Economic reports in Europe this week include manufacturing PMI, CPI (Tuesday), PPI, unemployment rate (Wednesday), and retail sales (Friday).
GBP (1.3375): The pound fell to a low of 1.3272 on Wednesday, bounced to 1.3438 on Thursday, and consolidated near 1.3400 on Friday. Today’s open remains within that three-day range. Support is Wednesday’s low of 1.3272, and December’s low of 1.3160. Below that there isn’t a chart point of consequence until 1.2650. Resistance is at 1.3438, 1.3490 and 1.3630.
JPY (115.50): The yen has remained in a rising channel without testing either side.

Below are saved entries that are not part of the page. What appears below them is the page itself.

-- ==== Sys2Proof/Machine/Stages.lean ====
section
/-! DEFINITION. Pins, rails, clock and coolant, the resets of the whole chiplet, the stages, and the faults of the steward
(R27, R28, R35, R36 to R45, R60 to R86, R89 to R95, R569, R570). -/

namespace Sys2Proof.Machine

def modAon (s : State) (f : Aon → Aon) : State := { s with aon := f s.aon }
def modBoot (s : State) (f : Boot → Boot) : State := { s with boot := f s.boot }

/-! ### CHIP_RST_N (R36, R38, R45, R60, R62, R394) -/

/-- The assertion: STOP on every port that is UP, STOP_NOTICE, and the clearing of a warm reset. -/
def assertReset (s : State) : State :=
  let l := (List.range 20).filter (portUp s)
  let s1 := l.foldl (fun t q => (List.range 3).foldl (fun u _ => u.emit (.stop q 4)) t) s
  let s2 := s1.emit (.sideband 0x05 [4, 0])
  warmState (releaseAlerts s2) 1 true

/-- CHIP_RST_N_ASSERT: a low level of `lowNs`; below 200 ns it is ignored, from 1 µs on it is an assertion, and what lies
between has no defined outcome (R36, R67). -/
def execChipRstNAssert (lowNs : Nat) (s : State) : Res :=
  if lowNs < 200 then .next s
  else if lowNs < 1000 then .fault .undefinedResetPulse
  else .next (if s.boot.dead || s.boot.rstLow then s else assertReset s)

/-- CHIP_RST_N_RELEASE: the straps are sampled and stage 0 begins; the rails are good then (R37, R38, R72). -/
def execChipRstNRelease (straps : Straps) (s : State) : Res :=
  .next (
    if s.boot.dead || !s.boot.rstLow then s
    else
      let s1 := modAon (modBoot s (fun b => { b with rstLow := false, pins := straps })) (fun a => { a with rails := 0x3F })
      enterStage0 { s1 with leat := clearLeat s1.leat })

/-! ### Power and the AON domain (R28, R90) -/

/-- The state after a cold reset: only the fuses are kept, and the levels that the AON domain sees (R28, R62). -/
def coldState (s : State) : State :=
  { ({} : State) with
    fuses := s.fuses
    aon := { ({} : Aon) with coolantLevel := s.aon.coolantLevel, refclkOk := s.aon.refclkOk }
    fabric := { ({} : Fabric) with session := nextSession s }
    store := { ({} : Store) with mem := ({} : Memory).forget 0 Memory.size s.store.gen, gen := s.store.gen + 1 }
    sent := s.sent
    free := s.free + 1
    pending := s.pending }

/-- COLD_RESET: VDD_AON rises through the power-on threshold (R28, R60). -/
def execColdReset (s : State) : Res := .next (coldState s)

/-- VDD_AON_POWER_LOSS: the ledger and all AON state are lost, and the chiplet is silent (R28, R32). -/
def execVddAonPowerLoss (s : State) : Res := .next (modBoot (coldState s) (fun b => { b with dead := true }))

/-- AON_DOMAIN_FAILURE: the chiplet is silent (R90). -/
def execAonDomainFailure (s : State) : Res := .next (modBoot s (fun b => { b with dead := true }))

/-! ### Stops (R27, R35, R42, R43, R70, R511, R587) -/

/-- RAIL_FAULT: a rail that was good is below its tolerance; on VDD_LINK no port can announce it (R27, R394). -/
def execRailFault (rail : Fin 6) (s : State) : Res :=
  let k : Nat := rail
  .next (
    if s.boot.dead || !bit s.aon.rails.toNat k then s
    else
      let s1 := modAon s (fun a => { a with
        stop := { a.stop with rail := true }, latch := { a.latch with rail := true }, alert := { a.alert with rail := true }
        railNum := k, rails := a.rails &&& ~~~(BitVec.ofNat 6 (2 ^ k)) })
      stopLines (modHead s1 (fun h => setReason h trRailClock true)) 2 (byte k) (k != 3) false)

/-- REFCLK_LOSS (R35). -/
def execRefclkLoss (s : State) : Res :=
  .next (
    if s.boot.dead || !s.aon.refclkOk then s
    else
      let s1 := modAon s (fun a => { a with
        stop := { a.stop with refclk := true }, latch := { a.latch with refclk := true }, alert := { a.alert with refclk := true }
        refclkOk := false })
      stopLines (modHead s1 (fun h => setReason h trRailClock true)) 3 0xFF true false)

/-- REFCLK_RESTORED: the 100 µs that must precede the warm reset begin (R35). -/
def execRefclkRestored (s : State) : Res :=
  .next (if s.boot.dead || s.aon.refclkOk then s
    else modAon s (fun a => { a with refclkOk := true, refclkSince := s.time.elapsed }))

/-- COOLANT_LOSS: loss of coolant is recognised, and the drop of VDD_CORE is requested (R42, R511). -/
def execCoolantLoss (s : State) : Res :=
  let s0 := modAon s (fun a => { a with coolantLevel := false, coolantGood := false })
  .next (
    if s.boot.dead then s
    else if s.aon.stop.coolant then s0
    else
      let s1 := modAon s0 (fun a => { a with
        stop := { a.stop with coolant := true }, latch := { a.latch with coolant := true }
        alert := { a.alert with coolant := true } })
      stopLines (modHead s1 (fun h => setReason h trCoolant true)) 1 0xFF true true)

/-! ### Stage 0 (R72 to R76, R90, R91, R93) -/

/-- The chiplet leaves stage 0: for stage 1, or for ROM recovery. -/
def leaveStage0 (s : State) : State :=
  let s1 := stageEvent (modBoot (endTests s) (fun b => { b with hold := false })) 0 false
  if s1.boot.pins.recovery then enterRecovery s1 1
  else if 2 ≤ s1.aon.failed then enterRecovery s1 2
  else modBoot (endBoundary s1) (fun b => { b with stage := 1 })

/-- COOLANT_RESTORED: COOLANT_OK has been high for 1 s; a hold in stage 0 ends (R43, R76). -/
def execCoolantRestored (s : State) : Res :=
  let s1 := modAon s (fun a => { a with coolantLevel := true, coolantGood := true })
  .next (if s.boot.dead then s else if s1.boot.hold && !stopped s1 then leaveStage0 s1 else s1)

/-- The thermal path is good: every one of the 72 points reads between −10 °C and 125 °C, and every trip comparator trips on a
forced input (R74). -/
def thermalPathOk (temps : List Int) (trips : BitVec 72) : Bool :=
  (numbers 0 72).all (fun k => trips.getLsbD k && match temps[k]? with | some t => -10 ≤ t && t ≤ 125 | none => false)

/-- STAGE0_COMPLETE: the checks in their order, with the readings of the 72 points and the comparators that tripped; the first that fails is the floor fault.  With an invalid SLOT_ID, without
good coolant or while a stop is in force the chiplet stays in stage 0 (R39, R43, R73, R74, R76, R90). -/
def execStage0Complete (romOk stewardOk transportOk : Bool) (temps : List Int) (trips : BitVec 72) (s : State) : Res :=
  .next (
    if s.boot.stage ≠ 0 || s.boot.rstLow || s.boot.dead || s.boot.passed then s
    else
      let s1 := modBoot s (fun b => { b with passed := true })
      if !romOk then belowFloor s1 0
      else if !stewardOk then belowFloor s1 1
      else if !thermalPathOk temps trips then belowFloor s1 3
      else if !transportOk then belowFloor s1 2
      else if slotInvalid s1 || stopped s1 then s1
      else if !s1.aon.coolantGood then modBoot s1 (fun b => { b with hold := true })
      else leaveStage0 s1)

/-! ### Stage 2 (R82, R143) -/

/-- STAGE2_MARK_DOWN: a port that is not UP and not disabled is MARKED_DOWN; one whose link reset has not ended loses its link (R82,
R384, R387).  DESIGN CHOICE (log 67): R82 marks down
every port that is not UP, R152 holds a disabled one in DISABLED until it is enabled; a disabled port stays DISABLED here. -/
def execStage2MarkDown (s : State) : Res :=
  .next (
    if s.boot.stage ≠ 2 || s.boot.marked || stopped s then s
    else
      let mark := fun (t : State) (q : Nat) =>
        let p := t.port q
        if p.state = lnUp ∨ p.state = lnDisabled then t
        else if p.resume then loseLink t q lnMarked
        else t.setPort q { p with state := lnMarked, since := t.time.elapsed, step := 0, reset := false }
      modBoot ((List.range 20).foldl mark s) (fun b => { b with marked := true }))

/-- A port has settled: it is UP, marked down or disabled.  DESIGN CHOICE (log 67): a disabled port counts as settled before the
marking as well. -/
def portSettled (s : State) (q : Nat) : Bool :=
  let st := (s.port q).state
  st == lnUp || st == lnMarked || st == lnDisabled

/-- What completes stage 2 holds (R82). -/
def stage2Done (s : State) : Bool := (s.boot.marked || (List.range 20).all (portSettled s)) && s.fa != 0xFFFF && s.time.locked

/-- STAGE2_COMPLETE: stage 3 begins in preparation, and the shape is fixed (R72, R82, R89, R143). -/
def execStage2Complete (s : State) : Res :=
  .next (
    if s.boot.stage ≠ 2 || !stage2Done s || stopped s then s
    else
      let s1 := modBoot (stageEvent s 2 false) (fun b => { b with stage := 3, preparing := true })
      { s1 with fabric := { s1.fabric with fixed := true } })

/-! ### Stage 3 (R83 to R86, R89, R90) -/

/-- The scratchpad after the fill: zero but in the retired segments, which no basin owns and which are therefore powered off
(R349); their contents are undefined. -/
def filledStore (s : State) (retired : List Nat) : Store :=
  { s.store with
    mem := retired.foldl (fun m k => m.forget (0x100000 * k) 0x100000 s.store.gen) {}
    gen := s.store.gen + 1
    segs := (List.range 512).map (fun k => (k, { tget {} s.store.segs k with
      power := if retired.contains k then .off else .on, filled := !retired.contains k, retired := retired.contains k })) }

/-- SCRATCHPAD_TEST_COMPLETE: a segment that fails is retired and recorded; those recorded before stay retired untested; every
other segment is zero (R83, R349, R572). -/
def execScratchpadTestComplete (failing : List Nat) (s : State) : Res :=
  .next (
    if s.boot.stage ≠ 3 || !s.boot.preparing || s.boot.tested || stopped s then s
    else
      let old := recordedRetired s
      let new := (List.range 512).filter (fun k => failing.contains k && !old.contains k)
      let s1 := { s with store := filledStore s (old ++ new), boot := { s.boot with tested := true } }
      new.foldl (fun t k => event (recordRetired t k) 0xE013 (leBytes 2 k ++ [0xFF])) s1)

/-- The state of each node after the self-test (R84). -/
def testedNode (s : State) (failing : BitVec 64) (n : Nat) : NodeState :=
  if bit s.fuses.fusedOff.toNat n then .fusedOff else if bit failing.toNat n then .failedTest else .good

/-- A node serves the floor: good, with a good segment in its home slice and a good flume path between them (R90). -/
def floorNode (s : State) (pathBad : BitVec 64) (n : Nat) : Bool := goodNode s n && !pathBad.getLsbD n && (numbers (8 * n) 8).any (fun k => !(s.seg k).retired)

/-- CORE_SELF_TEST_COMPLETE, with the nodes that fail and those whose flume path to their home slice is bad: the good nodes are numbered, a shortfall is flagged, and preparation ends; without a core that
can serve the chiplet is below the floor (R84 to R86, R89, R90). -/
def execCoreSelfTestComplete (failing pathBad : BitVec 64) (s : State) : Res :=
  .next (
    if s.boot.stage ≠ 3 || !s.boot.preparing || !s.boot.tested || stopped s then s
    else
      let nodes := (List.range 64).map (fun n => (n, testedNode s failing n))
      let good := (nodes.filter (fun e => e.2 == .good)).map (fun e => e.1)
      let s1 := { s with die := { s.die with nodes := nodes, logical := good.zipIdx } }
      let s2 := modBoot s1 (fun b => { b with mapSet := true, shortfall := decide (goodCount s1 < s.fuses.grade.toNat) })
      if (List.range 64).any (floorNode s2 pathBad) then stageEvent (modBoot s2 (fun b => { b with preparing := false })) 3 false
      else belowFloor s2 4)

/-! ### The steward (R60 to R62, R65, R66, R69, R80, R555, R560, R570) -/

/-- One second in ns (R60). -/
def oneSecond : Nat := 1000000000

/-- The expiries within the last second. -/
def recentExpiries (s : State) : List Nat := s.svc.expiries.filter (fun t => s.time.elapsed < t + oneSecond)

/-- A seizure on the urgent lane that has not committed is begun again by the loader (R65, R69). -/
def restartSeizure (s : State) : State :=
  match s.seize with
  | some z => if z.urgent then { s with seize := some { z with phase := 0 } } else s
  | none => s

/-- The watchdog expires, for the cause given: a second time within 1 s a warm reset follows; else the loader recovers, the
request in service is dropped or restarted, and outside a pause a handover falls back (R60, R62, R65, R66, R80, R555). -/
def expire (s : State) (cause : Byte) : State :=
  if !(recentExpiries s).isEmpty then
    let n := if s.fw.booting && s.boot.stage == 1 then min 2 (s.aon.failed + 1) else s.aon.failed
    innerReset (modAon s (fun a => { a with failed := n })) 2
  else
    let s1 := restartSeizure (dropNormal s stBusy)
    let s2 := { s1 with svc := { s1.svc with paused := true, expiries := [s.time.elapsed], kick := s.time.elapsed }, settings := { s1.settings with pending := [] } }
    let s3 := resetEvent s2 2 cause.toNat 0xFF
    match s3.fw.hand with
    | some h => if inPause s3 || h.phase == .falling then s3 else fallBack s3 h 2 0 true
    | none => s3

/-- The watchdog runs from the start of an image on. -/
def watchdogRuns (s : State) : Bool := !s.boot.rstLow && !s.boot.dead && s.fw.image.isSome

/-- STEWARD_WATCHDOG_EXPIRY: in a pause the loader restarts the watchdog itself, so it cannot expire there (R61, R560), unless the
loader has stopped or no longer restarts it (R570); after a fault in the loader its cause is that fault's (R570). -/
def execStewardWatchdogExpiry (s : State) : Res :=
  .next (if !watchdogRuns s || (inPause s && !s.svc.noReturn) then s else expire s (if s.svc.muted then 5 else 1))

def stewardCode : StewardCause → Byte
  | .dataSram => 2
  | .exception => 3
  | .keepSram => 4
  | .loader => 5

/-- STEWARD_FAULT: treated as an expiry; after one in the keep-SRAM firmware does not come back, and one in the loader silences
every lane until the watchdog has expired twice (R570). -/
def execStewardFault (cause : StewardCause) (pcLow : W32) (s : State) : Res :=
  .next (
    if !watchdogRuns s then s
    else
      let s1 := event s 0xE060 ([stewardCode cause, 0, 0, 0] ++ leBytes 4 pcLow.toNat)
      match cause with
      | .loader => { s1 with svc := { s1.svc with paused := true, muted := true, noReturn := true } }
      | .keepSram => expire { s1 with svc := { s1.svc with noReturn := true } } 4
      | c => expire s1 (stewardCode c))

/-- FULL_FIRMWARE_SERVICE: firmware starts again and serves the normal rings (R65, R66, R138). -/
def execFullFirmwareService (s : State) : Res :=
  .next (
    if !s.svc.paused || s.svc.noReturn || s.fw.hand.any (fun h => h.phase == .falling || h.phase == .restoring) then s
    else selectSettings (kickWatchdog { s with svc := { s.svc with paused := false } }))

end Sys2Proof.Machine
end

The top portion is 117.50 and the bottom of the channel comes in at 113.50. Resistance is the high print of 116.33 which printed twice in the last two weeks. Above 117.50, the major level to keep an eye on the 2017 high of 118.60. Below the current level support is Friday’s low of 114.40, the previous week’s low of 113.50.
CAD (1.2765): Possibly the most frustrating currency to follow. The correlation between oil and CAD has fallen and may fall further throughout these next weeks and months. The safe-haven dollar is king right now. Any further rise in oil prices ($96/bbl.) will be less important for the CAD. Resistance at 1.2820, following by the high print of 1.2963 (Dec ‘21) and the 38.2% Fibonacci retracement at 1.2987. Support at 1.2650 (Feb 6), 1.2620 trend-line support off the low of 1.2040 May ‘21. A close below that 1.2620 will not be met with support until the January 23 low of 1.2550.
MXN (20.5500): Last Wednesday’s range of 20.78-20.23 has contained the peso. In other words, it is quietly dealing between those two levels with limited volatility. 20.2500 has been solid support in 2022, while 20.2100 remains a difficult level for the dollar to push above. It represents the 38.2% retracement level from 22.15 (Nov ‘21) and the low of 20.25 (Jan ‘22). We always suggest using any dollar rally as an opportunity to not only lock in a cheap spot level but also using forward contracts to take advantage of the large forward points.
CNY (6.3165): Moving away from the technical analysis, Chinese fighter jets did fly over Taiwan last week. Many analysts believe that China will not make any move toward Taiwan until after the Chinese Presidential “elections” in November. Three outcomes: 1) Xi JinPing is reelected to another term 2) he is given a life-time appointment as President or 3) a new person steps into the position. The PBOC does seem to be “holding” the currency at this current level but technically the USD seems to be oversold. A move above 6.3550 should open up a larger rally to 6.4160. Above that, the next target for the dollar is 6.6635. Support is 6.3000 and then the low print of 6.2360 (Apr ‘18).
Finally, GreenShootsFX thoughts are with the Ukrainian people, our NATO forces that are doing so much for the refugees, and Poland which has opened its arms and is welcoming them! Lastly, we keep our faith in the leaders of all countries that will work together to stop this atrocity!